The couple were encouraged to place sealed letters they'd written to each other inside a wooden box

I watched the photographer work there for a while, watched the images solidify, watched this long-anticipated moment begin its journey towards memory.

The ceremony had been a humanist one. We’d gathered under the eaves in the top room of one of the street’s hostelries and listened as the celebrant, a brilliantly vivid and dynamic woman, talked about the humanist view that long-term partnerships are strongest when built upon support, equality and honesty.

We listened then to readings and the couple’s self-penned vows, and candles were lit, music was played and the hands of bride and groom were bound with ties in a symbolic knot. At one stage their rings, held inside a small pouch, were passed among the congregation (if that is still the correct term to describe us suited-and-booted witnesses to this gentle ritual).

The celebrant asked each of us to hold the ring bag for a moment and to make a silent wish or intention for the couple’s union. I made a mute plea for resilience. It’s not romantic, I’ll grant you, but unlike toasters or sambuca shots, I figure that you can never have too much of it.

Nearing the end of the celebration, the couple were encouraged to place sealed letters they’d written to each other inside a wooden box that already contained a bottle of champagne. The box was then closed, with an instruction from the celebrant that both the letters and the bubbly should be opened on the couple’s fifth wedding anniversary.

There was, however, an addendum to this stipulation: should the couple, between then and now, find themselves seriously rowing or falling apart, they could open the box, rinse out a couple of glasses, pop the bottle and read their wedding missives.

I watched the couple smile at each other, caught entirely in the moment, in the electrifying now.
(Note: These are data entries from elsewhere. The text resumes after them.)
-- ==== Sys2Proof/Machine/Ops.lean ====
section
/-! DEFINITION. The named operations: registers (R9, R31), memory and the instruction cache (R52, R57, R60, R63), ending an
instruction (R120, R125), the prefixes' own ending (R123), and taking an interrupt and returning from one (R306, R307). -/

namespace Sys2Proof.Machine

/-- The outcome of one step of this machine. -/
abbrev Outcome := Host.Outcome State Fault Refusal

/-- Why an operation inside an instruction stops. -/
inductive Stop where
  | fault (r : Fault)
  | refused (r : Refusal)
deriving DecidableEq, Repr

/-- A stop as the outcome of the step. -/
def Stop.outcome : Stop → Outcome
  | .fault r => .fault r
  | .refused r => .refused r

/-- Go on with the value of an operation, or stop as it did. -/
def andThen {α : Type} (x : Except Stop α) (k : α → Outcome) : Outcome :=
  match x with
  | .ok v => k v
  | .error e => e.outcome

/-! ## Registers -/

/-- `lr` (R21). -/
def lr : RegNum := 13#4

/-- `fp` (R21). -/
def fp : RegNum := 14#4

/-- `sp` (R21). -/
def sp : RegNum := 15#4

/-- `x[r]` (R9). -/
def State.reg (s : State) (r : RegNum) : Word := s.regs[r.toNat]

/-- `x[r] <- v` (R9). -/
def State.setReg (s : State) (r : RegNum) (v : Word) : State := { s with regs := s.regs.set r.toNat v }

/-- `s[r]` (R9, R31): the held bits zero-extended to 32 bits. -/
def State.spr (s : State) : Spr → Word
  | .flags => s.flags.toWord
  | .ids => s.ids
  | .ira => s.ira
  | .ie => bitWord s.ie
  | .ity => bitWord s.ity
  | .sty => s.sty

/-- `s[r] <- v` (R9, R31): the low bits of `v` up to the held width. -/
def State.setSpr (s : State) (r : Spr) (v : Word) : State :=
  match r with
  | .flags => { s with flags := Flags.ofWord v }
  | .ids => { s with ids := v }
  | .ira => { s with ira := v }
  | .ie => { s with ie := v.getLsbD 0 }
  | .ity => { s with ity := v.getLsbD 0 }
  | .sty => { s with sty := v }

/-- `flags <- f`. -/
def State.setFlags (s : State) (f : Flags) : State := { s with flags := f }

/-- `ie <- b` (R28). -/
def State.setIe (s : State) (b : Bool) : State := { s with ie := b }

/-! ## The bytes of memory -/

/-- What an address that memory does not list reads as. DESIGN CHOICE, unsafe (log 3): R41 leaves the contents after
reset to the platform. -/
def Memory.unlisted : Byte := 0#8

/-- The byte at an address (R50). -/
def Memory.read : List Host.Cell → Nat → Byte
  | [], _ => Memory.unlisted
  | (k, v) :: rest, a => if k = a then v else Memory.read rest a

/-- Write the byte at an address, keeping the canonical form. -/
def Memory.write : List Host.Cell → Nat → Byte → List Host.Cell
  | [], a, v => if v = Memory.unlisted then [] else [(a, v)]
  | (k, w) :: rest, a, v =>
    if a < k then (if v = Memory.unlisted then (k, w) :: rest else (a, v) :: (k, w) :: rest)
    else if a = k then (if v = Memory.unlisted then rest else (a, v) :: rest)
    else (k, w) :: Memory.write rest a v

/-- The canonical form from address `lo` on: addresses strictly rising and below 2^32, no byte equal to the unlisted
one. -/
def Memory.wfFrom (lo : Nat) : List Host.Cell → Bool
  | [] => true
  | (k, v) :: rest => decide (lo ≤ k) && decide (k < addressSpace) && v != Memory.unlisted && Memory.wfFrom (k + 1) rest

/-- The canonical form of memory. -/
def Memory.wf (m : List Host.Cell) : Bool := Memory.wfFrom 0 m

/-- MemRead(a, n) of R52 for `n` up to 4, zero-extended to 32 bits: the byte at `a` is the least significant. -/
def Memory.readLE (m : List Host.Cell) (a : Nat) : Nat → Word
  | 0 => 0#32
  | n + 1 => Memory.readLE m (a + 1) n <<< 8 ||| (Memory.read m a).setWidth 32

/-- MemWrite(a, n, v) of R52: byte `k` of `v` goes to address `a + k`. -/
def Memory.writeLE (m : List Host.Cell) (a : Nat) (v : Word) : Nat → List Host.Cell
  | 0 => m
  | n + 1 => Memory.writeLE (Memory.write m a (v.setWidth 8)) (a + 1) (v >>> 8) n

/-! ## The possibly stale lines of the instruction cache (R63) -/

/-- Put a line's number into the rising list of stale lines. -/
def Stale.mark : List Nat → Nat → List Nat
  | [], l => [l]
  | k :: rest, l => if l < k then l :: k :: rest else if l = k then k :: rest else k :: Stale.mark rest l

/-- Take a line's number out of the list of stale lines. -/
def Stale.clear (ls : List Nat) (l : Nat) : List Nat := ls.filter fun k => k != l

/-- The canonical form from line `lo` on: numbers strictly rising and lines of the address space. -/
def Stale.wfFrom (lo : Nat) : List Nat → Bool
  | [] => true
  | k :: rest => decide (lo ≤ k) && decide (k < addressSpace / lineBytes) && Stale.wfFrom (k + 1) rest

/-- The canonical form of the list of stale lines. -/
def Stale.wf (ls : List Nat) : Bool := Stale.wfFrom 0 ls

/-! ## Accesses -/

/-- What MEMORY_MAP holds at an address: the first region that contains it. -/
def kindAt : List Region → Nat → Option RegionKind
  | [], _ => none
  | r :: rest, a => if r.base ≤ a ∧ a < r.base + r.size then some r.kind else kindAt rest a

/-- The `n` bytes from `a` on are backed by memory (R60); a device's behaviour is platform matter (R59). -/
def checkBacked (map : List Region) (a : Nat) : Nat → Except Stop Unit
  | 0 => .ok ()
  | n + 1 =>
    match kindAt map a with
    | some .memory => checkBacked map (a + 1) n
    | some .device => .error (.refused .deviceAccess)
    | none => .error (.fault .unbackedAddress)

/-- The conditions of a data access of `n` bytes at `a`: alignment (R57), no wrap (R50), backed memory (R60). -/
def State.checkData (s : State) (a : Word) (n : Nat) : Except Stop Unit :=
  if s.plat.misaligned = .refuse ∧ a.toNat % n ≠ 0 then .error (.refused .misalignedData)
  else if addressSpace < a.toNat + n then .error (.fault .accessWraps)
  else checkBacked s.plat.memMap a.toNat n

/-- MemRead(a, n) (R52), zero-extended to 32 bits. -/
def State.load (s : State) (a : Word) (n : Nat) : Except Stop Word :=
  match s.checkData a n with
  | .ok _ => .ok (Memory.readLE s.mem a.toNat n)
  | .error e => .error e

/-- The state after the bytes of MemWrite(a, n, v): memory, and the line or both lines touched marked stale (R52, R63). -/
def State.stored (s : State) (a : Word) (n : Nat) (v : Word) : State :=
  { s with
    mem := Memory.writeLE s.mem a.toNat v n
    stale := Stale.mark (Stale.mark s.stale (a.toNat / lineBytes)) ((a.toNat + n - 1) / lineBytes) }

/-- MemWrite(a, n, v) (R52). -/
def State.store (s : State) (a : Word) (n : Nat) (v : Word) : Except Stop State :=
  match s.checkData a n with
  | .ok _ => .ok (s.stored a n v)
  | .error e => .error e

/-- The byte at an address, as statements read memory. -/
def State.byte (s : State) (a : Nat) : Byte := Memory.read s.mem a

/-- MemRead(a, 2) through the instruction cache (R53): an even address (R55) of backed memory (R60) in a line that is not
possibly stale (R63). -/
def State.fetchUnit (s : State) (a : Word) : Except Stop InstrUnit :=
  if a.getLsbD 0 then .error (.refused .misalignedPc)
  else
    match checkBacked s.plat.memMap a.toNat 2 with
    | .error e => .error e
    | .ok _ =>
      if s.stale.contains (a.toNat / lineBytes) then .error (.refused .staleFetch)
      else .ok ((Memory.readLE s.mem a.toNat 2).setWidth 16)

/-! ## The prefix state -/

/-- A `pre` or `lpre` is in effect. -/
def PrefixState.immInEffect (p : PrefixState) : Bool := p.preHave || p.lpreHave

/-- IndexInEffect (R37). -/
def PrefixState.indexInEffect (p : PrefixState) : Bool := p.rrHave || p.riHave

/-- PrefixInEffect (R120). -/
def PrefixState.inEffect (p : PrefixState) : Bool := p.immInEffect || p.indexInEffect

/-- No prefix in effect any more (R125); the latched data keeps its values and is dead (R37). -/
def PrefixState.cleared (p : PrefixState) : PrefixState :=
  { p with preHave := false, lpreHave := false, rrHave := false, riHave := false, usedByIndex := false }

/-- The pseudocode's IRQ gate, in this spec a function of the other bits (R37, R126). -/
def State.canServiceIrq (s : State) : Bool := !s.pfx.inEffect

/-! ## Ending an instruction -/

/-- The state at the next unit after an instruction that did not write `pc`: `pc + 2`, no prefix in effect (R120, R125). -/
def State.retired (s : State) : State := { s with pc := s.pc + 2#32, pfx := s.pfx.cleared }

/-- End an instruction that did not write `pc` (R120 step 4). -/
def retire (s : State) : Outcome := .next s.retired

/-- The state at `target` after an instruction that wrote `pc`. -/
def State.jumped (s : State) (target : Word) : State := { s with pc := target, pfx := s.pfx.cleared }

/-- End an instruction by a control transfer (R120 step 4, R125), refused when the target is odd (R55). -/
def jumpTo (target : Word) (s : State) : Outcome :=
  if target.getLsbD 0 then .refused .misalignedPc else .next (s.jumped target)

/-- End a valid prefix: the new prefix state, and `pc` past its units (R121, R122, R124). -/
def latch (p : PrefixState) (bytes : Word) (s : State) : Outcome := .next { s with pfx := p, pc := s.pc + bytes }

/-- An invalid prefix acts as a NOP that ends every prefix; one unit is consumed (R123). -/
def invalidPrefix (s : State) : Outcome := .next s.retired

/-- R99: an instruction that has an immediate field has no meaning when the `pre` or `lpre` in effect has already
expanded an index immediate. -/
def withImmediate (s : State) (k : Outcome) : Outcome :=
  if s.pfx.usedByIndex then .refused .prefixUsedTwice else k

/-! ## Interrupts -/

/-- The two causes of R301; a `swi` carries its number. -/
inductive Interrupt where
  | irq
  | swi (number : Word)
deriving DecidableEq, Repr

/-- The state after interrupt entry (R306): `ity`, `sty` for a `swi`, `ira`, `ie`, `pc`, and no prefix in effect. -/
def State.interrupted (s : State) (cause : Interrupt) (ret : Word) : State :=
  { s with
    ity := match cause with | .irq => false | .swi _ => true
    sty := match cause with | .irq => s.sty | .swi n => n
    ira := ret
    ie := false
    pc := s.ids
    pfx := s.pfx.cleared }

/-- TakeInterrupt(kind, n, ret) of R306, refused when `ids` is odd. -/
def takeInterrupt (cause : Interrupt) (ret : Word) (s : State) : Outcome :=
  if s.ids.getLsbD 0 then .refused .misalignedPc else .next (s.interrupted cause ret)

/-- Return from interrupt (R307): `ie <- 1; pc <- ira`, nothing else restored. -/
def returnFromInterrupt (s : State) : Outcome := jumpTo s.ira (s.setIe true)

/-! ## Step boundaries -/

/-- The sample of the present boundary. DESIGN CHOICE, unsafe for endless runs (log 5): IRQ_LINE (R6, R303) is open, a
function of time; here it is a finite list, and after the last listed sample `irq` is 0 for ever. Every finite run under
any IRQ_LINE is covered; a request that recurs or is held high without end is no state. -/
def State.irqSample (s : State) : IrqSample :=
  match s.irqLine with
  | [] => ⟨false, false⟩
  | x :: _ => x

/-- R120 step 1, R304: an IRQ may be taken at this boundary. -/
def State.irqEligible (s : State) : Bool := s.irqSample.irq && s.ie && s.canServiceIrq

/-- The IRQ is taken at this boundary: it is eligible and the choice of D37 is to serve it. -/
def State.irqTaken (s : State) : Bool := s.irqEligible && s.irqSample.serve

/-- The state past this boundary: its sample is consumed. -/
def State.pastBoundary (s : State) : State := { s with irqLine := s.irqLine.tail }

end Sys2Proof.Machine
end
Five years probably felt like an eternity to them, and dispute or despair even more distant than that.

I’d have quite liked it if someone had encouraged my spouse and I to write to each other on the morning of our nuptials and secrete the letters with a casket of champagne. Mind you, as the parents already of two small children, we’d probably have written promising merely to desist from leaving the lid off the omnipresent Calpol bottle or to spontaneously empty the washing machine a bit more often.

Support. Equality. Honesty. You can’t get fairer than that I suppose. If it was a three-cornered field, I’d camp in it.